BEGIN Extracted records
-- ==== Sys2Proof/Machine/Cache.lean ====
section
/-! DEFINITION. Scene abort and arbitration (R285, R290-R296), frame caches, cluster caches and the Usher (R244-R269).
Memory holds the current value of every word; `home` holds the older value of a word whose line is dirty in a cache. -/

namespace Sys2Proof.Machine

open Sys2Proof

/-- The kinds of agent that make coherent accesses (R246, R286, R295). -/
inductive Agent where
  | core (c : Nat)
  | engine (cl : Nat)
  | host
  | tour (node : Nat)
  | slot (i : Nat)
  | unit (cl : Nat) (c : Nat)
  | chunk (c : Nat)
  deriving DecidableEq, Repr

/-- Cluster of an agent, through whose cluster cache it works (R246). -/
def Agent.cluster (a : Agent) : Option Nat :=
  match a with
  | .core c => some (clusterOf c)
  | .engine cl => some cl
  | .unit cl _ => some cl
  | .chunk c => some (clusterOf c)
  | .host => none
  | .tour _ => none
  | .slot _ => none

/-- Who holds lines in a Scene's name: a core of this device, or a participant slot that serves a remote Scene (R304). -/
inductive Holder where
  | core (c : Nat)
  | slot (i : Nat)
  deriving DecidableEq, Repr

/-- The Scene in which an agent's access is made, if any: a core in a Scene, a unit serving one (R288), or a slot. -/
def State.inScene (s : State) (a : Agent) : Option Holder :=
  match a with
  | .core c => if (s.core c).psw.sc then some (.core c) else none
  | .unit _ c => if (s.core c).psw.sc then some (.core c) else none
  | .slot i => some (.slot i)
  | _ => none

/-- The slot with a number. -/
def State.slotNo (s : State) (i : Nat) : Option Slot := s.tour.slots.find? (fun x => x.slot == i)

/-- KIND and number of a winner (R286). -/
def winner (inSc : Bool) (a : Agent) : Nat × Nat :=
  match a with
  | .core c => (if inSc then 0 else 1, c)
  | .engine cl => (2, cl)
  | .host => (3, 0)
  | .tour _ => (4, 0)
  | .slot _ => (0, 0)
  | .unit _ _ => (if inSc then 0 else 5, 0)
  | .chunk _ => (6, 0)

/-- Why a Scene aborts: code, DETAIL, NODE, ARG (R286, R298), CORE.SCFA, the line for CORE.SCLINE, and whether the
winner runs in the Backstage world (R287). -/
structure Doom where
  code : Nat
  detail : Nat := 0
  node : Nat := 0
  arg : Nat := 0
  fa : Nat := 0
  line : Option Nat := none
  hide : Bool := false
  deriving DecidableEq, Repr

/-- AV after an abort (R296). -/
def Doom.av (d : Doom) : Bool := d.code == 1 || ((d.code == 2 || d.code == 3) && d.detail != 0)

/-- The age of the core's active Scene (CORE.SCAGE, R296). -/
def State.sceneAge (s : State) (c : Nat) : Nat := (s.reg .CORE_SCAGE c).toNat

/-- The Scene ID of a core's Scene (R364). -/
def State.sceneId (s : State) (c : Nat) : W64 :=
  w64 (s.node % 2 ^ 14 * 2 ^ 50 + c % 256 * 2 ^ 42 + s.sceneAge c % 2 ^ 42)

/-- A distributed Scene has aborted (R305 step 6, R379): ABORT goes to every participant, its outcome is kept, and requests
that waited on its lines go on. -/
def State.abandon (s : State) (id : W64) (nodes : List Nat) : State :=
  if nodes.isEmpty then s
  else
    let s := nodes.foldl (fun s n => s.sendReliable { type := 0x13, dest := n, src := s.node, units := [fixW id] } none) s
    (s.logOutcome id 2).wakeLines
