/-- The outcome of a µTLB lookup and the checks of R226 on one access; `deep` is how many of the checks 1-7 apply. -/
def xlateCore (k : Core) (a : Nat) (kind : Acc) (deep : Nat) : Trap ⊕ Leaf :=
  let isI := kind == .fetch
  let input := if isI then a / 4 else a
  let x := k.ctx isI
  if !x.s1.en && (x.world || !x.s2.en) then
    let mt := if place input == .mmio then 3 else 0
    if !x.world && place input == .priv then
      .inl (transFault { stage := 2, level := 0, cause := cBKSTG, final := true, ia := input } kind a)
    else if mtypeBad kind mt input then
      .inl (transFault { stage := 1, level := 0, cause := cMTYPE, final := true, ia := input } kind a)
    else .inr { pa := input, mt := mt, tte := none }
  else
    match k.utlb isI input with
    | none => .inl { vec := 9, sub := kind.num, addr := a, wr := kind == .write, fx := isI }
    | some u =>
      let t := u.tte
      let pa := oaOf t + input % 2 ^ sizeShift (bits t 20 17)
      let key := bits t 12 9
      let org := u.org.getD {}
      let prot (sub : Nat) : Trap := { vec := 8, sub := sub, addr := a, wr := kind == .write, fx := isI }
      if 2 ≤ deep && !k.psw.l && !(bit t 5) then .inl (prot 1)
      else if 3 ≤ deep && ((kind == .write && !(bit t 4)) || (kind != .write && !(bit t 3))) then .inl (prot 1)
      else if 4 ≤ deep && kind == .write && !(bit t 21) then
        .inl (transFault { stage := 2, level := org.lv, cause := cPERM, final := true, ia := org.ia + (input - u.base) } kind a)
      else if 5 ≤ deep && !isI && (bit k.sr.pkr (2 * key) || (kind == .write && bit k.sr.pkr (2 * key + 1))) then
        .inl (prot 0)
      else if 6 ≤ deep && !(bit t 7) then .inl { vec := 11, sub := 0, addr := a, wr := kind == .write, fx := isI }
      else if 7 ≤ deep && kind == .write && !(bit t 8) then .inl { vec := 11, sub := 1, addr := a, wr := true }
      else
        match leafFault x t org (org.ia + (input - u.base)) kind pa with
        | some f => .inl (transFault f kind a)
        | none => .inr { pa := pa, mt := mtOf t, tte := some t }

/-- Translate one access of a Match or Lookup unit in the issuing core's context (R339): on the cluster's walker, not through
the µTLBs, with checks 2-7 of R226. -/
def unitXlate (a : Nat) (kind : Acc) : M Leaf := do
  let k ← getCore
  let x := k.ctx false
  if !x.s1.en && (x.world || !x.s2.en) then
    match xlateCore k a kind 7 with
    | .inl t => raise t
    | .inr l => pure l
  else do
    let c ← me
    let s ← get
    match s.walk (clusterOf c) x a kind true with
    | (s, .inl f) => do
      set s
      raise (transFault f kind a)
    | (s, .inr r) => do
      set s
      let u : Utlb := { tte := r.tte, base := r.base, world := x.world, asid := x.asid, vmid := x.vmid, wire := false, org := some r.org }
      match xlateCore { k with mem := { k.mem with dtlb := [some u] } } a kind 7 with
      | .inl t => raise t
      | .inr l => pure l

/-- The syllable makes a data-space access: one that stands in an open shadow may depend on it (R148). -/
def noteData : M Unit := do
  let k ← getCore
  match k.shadow with
  | none => pure ()
  | some sh => modMe (fun k => { k with shadow := some { sh with used := true } })

/-- Translate one access of the issuing core, with every check of R226; while a unit works for the core, the unit's way. -/
def xlate (a : Nat) (kind : Acc) : M Leaf := do
  let k ← getCore
  noteData
  if k.unit then unitXlate a kind
  else
    match xlateCore k a kind 7 with
    | .inl t => raise t
    | .inr l => pure l

/-- The wings slot of a pa held by the core's current world (R256). -/
def Core.wing (k : Core) (pa : Nat) : Option Wing :=
  k.mem.wings.find? (fun w => w.slot == pa % 1024 / 32 && w.world == k.psw.w)

/-- An access must have a target (R223, R256, R390): otherwise bus error, NOTARGET, with WR for a write (R195). -/
def target (a : Nat) (lf : Leaf) (wr : Bool) : M Unit := do
  let k ← getCore
  let up ← askS (fun s _ => s.hostUp)
  let bad := match place lf.pa with
    | .none => true
    | .wings => (k.wing lf.pa).isNone
    | .host => !up
    | .mmio => !up
    | _ => false
  if bad then raise { tBus 0 a with wr := wr } else pure ()

/-- The accesses that a Scene may not make (R298 code 7): DEVICE and NORMAL-NC pages, wings memory. -/
def sceneSafe (lf : Leaf) : M Unit := do
  let k ← getCore
  if k.psw.sc && lf.mt ≠ 0 then throw (.abort { code := 7, detail := 1 })
  else if k.psw.sc && place lf.pa == .wings then throw (.abort { code := 7, detail := 2 })
  else pure ()

/-- A request for a line meets the Scenes (R293-R295). -/
def contend (line : Nat) (write : Bool) : M Unit := do
  let v ← askS (fun s c => s.arbitrate (.core c) line write)
  match v with
  | .go s => set s
  | .lose d => throw (.abort d)
  | .waitOn l => throw (.wait (.line l))

/-- The youngest Scene of the requester's cluster that marks a line of `l` gives those lines up (R291): the requester's own
Scene is doomed by its access, another core's at once. -/
def doomYoung (l : List Nat) (detail : Nat) : M Unit := do
  let c ← me
  let y ← askS (fun s _ => s.youngest (clusterOf c) l)
  match y with
  | none => pure ()
  | some h => do
    let d ← askS (fun s _ => (s.core h).gives l detail)
    if h == c then throw (.abort d) else updS (fun s _ => s.abortScene h d false)
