/-- The world that handles a vector (R189): `iw` is an interrupt's world, and for vector 18 the world of the stepped syllable. -/
def Trap.world (t : Trap) (cur iw : Bool) : Bool :=
  if t.vec ≤ 2 || (t.vec == 10 && t.back) then true else if 64 ≤ t.vec || t.vec == 18 then iw else cur

/-- The IPL after entry (R190). -/
def Trap.newIpl (t : Trap) (cur : Nat) : Nat :=
  if t.vec == 1 || t.vec == 2 then 15 else if 64 ≤ t.vec then t.vec / 16 else cur

/-- What every entry does first (R142, R206, R229, R296): results land, an open shadow's change stands, the latch and the
windows are emptied, AV is cleared, a wait or HALT ends. -/
def Core.beforeEntry (k : Core) : Core :=
  let k := k.landAll
  let k := k.applyShadow
  { k with wins := [], newWins := [], hostBuf := [], spills := [], wait := none, micro := none, scene := { k.scene with av := false },
           ev := { k.ev with stepDue := false },
           mem := { k.mem with latch := .empty } }

/-- Full entry (R192, R193), with the fallback of R201. -/
def State.fullEntry (s : State) (c : Nat) (t : Trap) (syl : Nat) (iw : Bool) : State :=
  let k := s.core c
  let w := t.world k.psw.w iw
  let info (esc : Bool) : W64 := if 64 ≤ t.vec || t.vec == 1 then 0 else faultInfo false esc false t.vec t.sub
  let zero : Bool := 64 ≤ t.vec || t.vec == 1
  let fi : W64 := if 64 ≤ t.vec || t.vec == 1 then w64 (t.vec * 256) else info false
  let psw := (k.psw.pack (s.strict c)).toNat
  let ctx (i a x : W64) : List TWord :=
    tsbWords k k.pc psw (k.stk.regs.getD 0 wEMPTY) (k.stk.regs.getD 1 wEMPTY) k.sceneStat i a x
  let base := bits (if w then k.back.tsbr else k.house.tsbr) 47 0
  let dbl (s : State) (sub a : Nat) : State := s.doubleFault c w false t.vec t.code sub a (if zero then 0 else t.aux syl) ctx
  match s.tsbLink c w base 32 with
  | (s, .inl (d, a)) => dbl s d a
  | (s, .inr next) =>
    match s.xbase c w base .write with
    | (s, none) => dbl s 1 base
    | (s, some pa) =>
      match s.physWrites c w pa (ctx (if zero then 0 else fi) (if zero then 0 else w64 t.addr)
          (if zero then 0 else t.aux syl)) with
      | none => dbl s 1 pa
      | some s =>
        match s.vectorOf c w t.vec with
        | (s, .inl a) => dbl s 0 a
        | (s, .inr pc) =>
          let s := s.bump .CORE_XCOUNT c 1
          (s.modCore c (fun k => (k.enter w (t.newIpl k.psw.ipl) pc).setTsbr w next)).traceExc c false t.vec t.sub
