/-- What an engine without work does in the running phase: rescan, the SATB queue, the end of the phase (R325-R330, R336). -/
def State.engineIdle (s : State) (cl : Nat) : State :=
  match (s.cluster cl).engine.rescan with
  | va :: rest => (s.modEngine cl (fun e => { e with rescan := rest })).pushJob cl (.trace va)
  | [] =>
    if s.phase == phMARKING then
      if 0 < s.col.satbCount then s.takeSatb cl
      else if !s.enginesIdle then s
      else
        let s := (List.range s.nCores).foldl (fun s c => if (s.core c).mem.satb.isEmpty then s else s.flushSatb c) s
        if 0 < s.col.satbCount then s
        else
          let s := (s.writeLive.setPhase phMARKED).setBusy false
          let s := s.setFld f_COL_PHASE_CYCLE 0 ((s.fld f_COL_PHASE_CYCLE 0 + 1) % 2 ^ 32)
          (s.col.proxies.foldl (fun s va => match s.regionOf va with
            | some r => s.pushJob (s.ownerOf r) (.settle va)
            | none => s) s).phaseDone
    else if s.phase == phEVAC && s.enginesIdle then
      let s := s.setPhase phFIXUP
      let s := (s.liveRegions.filter (fun r => rState (s.region0 r) != gEVAC)).foldl (fun s r => s.pushJob (s.ownerOf r) (.fix r 0)) s
      let s := s.expAll.foldl (fun s i => s.pushJob (s.ownerOf ((s.regionOf (s.expObj i)).getD 0)) (.fixExport i)) s
      (s.col.proxies.foldl (fun s va => s.pushJob (s.ownerOf ((s.regionOf va).getD 0)) (.fixProxy va)) s).phaseDone
    else if s.phase == phFIXUP && s.colBusy && s.enginesIdle then (s.setBusy false).phaseDone
    else s

/-- An engine may take a step: enabled, not stopped, and its chunk allows it (R333, R434, R450). -/
def State.engineRuns (s : State) (cl : Nat) : Bool :=
  s.colOn && !(s.clk.noSth.contains cl) && bit (s.reg .LOADIN_CLEN 0) cl && decide (cl < s.nClusters) && !(s.flag f_STH_ERR_STOP cl) && s.chunkFree (256 + cl) &&
    !(s.replayHeld (s.cluster cl).chunk)

/-- One step of an engine (R325): its next piece of work, or what it does without work. -/
def State.engineStep (s : State) (cl : Nat) : State :=
  let s := s.serveParked
  if !(s.engineRuns cl) then s
  else
    match (s.cluster cl).engine.jobs with
    | [] => (s.engineIdle cl).chunkEvent (256 + cl) false
    | j :: rest =>
      match runJob j (engine cl) (s.modEngine cl (fun e => { e with jobs := rest })) with
      | .ok l t => (t.modEngine cl (fun e => { e with jobs := l ++ e.jobs })).chunkEvent (256 + cl) false
      | .error (.wait l) _ => s.askHost l true
      | .error (.stop cause va) _ => s.engineStop cl cause va

/-- The Stagehand copies a large object for a waiting load barrier (R322), ahead of its other work. -/
def State.barrierCopy (s : State) (c : Nat) : State :=
  match (s.core c).wait with
  | some (.barrierCopy base) =>
    let cl := clusterOf c
    if s.flag f_STH_ERR_STOP cl then s
    else
      match eForward base (engine cl) s with
      | .ok _ t => t.modCore c (fun k => { k with wait := none })
      | .error (.wait l) _ => s.askHost l true
      | .error (.stop cause va) _ => s.engineStop cl cause va
  | _ => s

/-! ### Commands of the table -/

/-- COL_HEAPBASE_WRITE (R310). -/
def execColHeapbaseWrite (v : BitVec 64) (s : State) : Ans := .next (s.colHeapbase v)

/-- COL_RSET (R315). -/
def execColRset (v : BitVec 64) (s : State) : Ans := .next (s.colRset v)

/-- COL_ROOTQ (R327). -/
def execColRootq (va : BitVec 48) (s : State) : Ans := .next (s.colRootq va.toNat)

/-- MARK_FULL (R327). -/
def execMarkFull (s : State) : Ans := .next (s.colMark false)

/-- MARK_YOUNG (R327). -/
def execMarkYoung (s : State) : Ans := .next (s.colMark true)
END Extracted records
* Exercise directions
Everything above from the line containing "(s.col.proxies.foldl (fun s va => match" down to the line containing "j :: rest =>" should be copied exactly, both end lines included, and nothing else.

* Answer section
          (s.col.proxies.foldl (fun s va => match s.regionOf va with
            | some r => s.pushJob (s.ownerOf r) (.settle va)
            | none => s) s).phaseDone
    else if s.phase == phEVAC && s.enginesIdle then
      let s := s.setPhase phFIXUP
      let s := (s.liveRegions.filter (fun r => rState (s.region0 r) != gEVAC)).foldl (fun s r => s.pushJob (s.ownerOf r) (.fix r 0)) s
      let s := s.expAll.foldl (fun s i => s.pushJob (s.ownerOf ((s.regionOf (s.expObj i)).getD 0)) (.fixExport i)) s
      (s.col.proxies.foldl (fun s va => s.pushJob (s.ownerOf ((s.regionOf va).getD 0)) (.fixProxy va)) s).phaseDone
    else if s.phase == phFIXUP && s.colBusy && s.enginesIdle then (s.setBusy false).phaseDone
    else s

/-- An engine may take a step: enabled, not stopped, and its chunk allows it (R333, R434, R450). -/
def State.engineRuns (s : State) (cl : Nat) : Bool :=
  s.colOn && !(s.clk.noSth.contains cl) && bit (s.reg .LOADIN_CLEN 0) cl && decide (cl < s.nClusters) && !(s.flag f_STH_ERR_STOP cl) && s.chunkFree (256 + cl) &&
    !(s.replayHeld (s.cluster cl).chunk)

/-- One step of an engine (R325): its next piece of work, or what it does without work. -/
def State.engineStep (s : State) (cl : Nat) : State :=
  let s := s.serveParked
  if !(s.engineRuns cl) then s
  else
    match (s.cluster cl).engine.jobs with
    | [] => (s.engineIdle cl).chunkEvent (256 + cl) false
    | j :: rest =>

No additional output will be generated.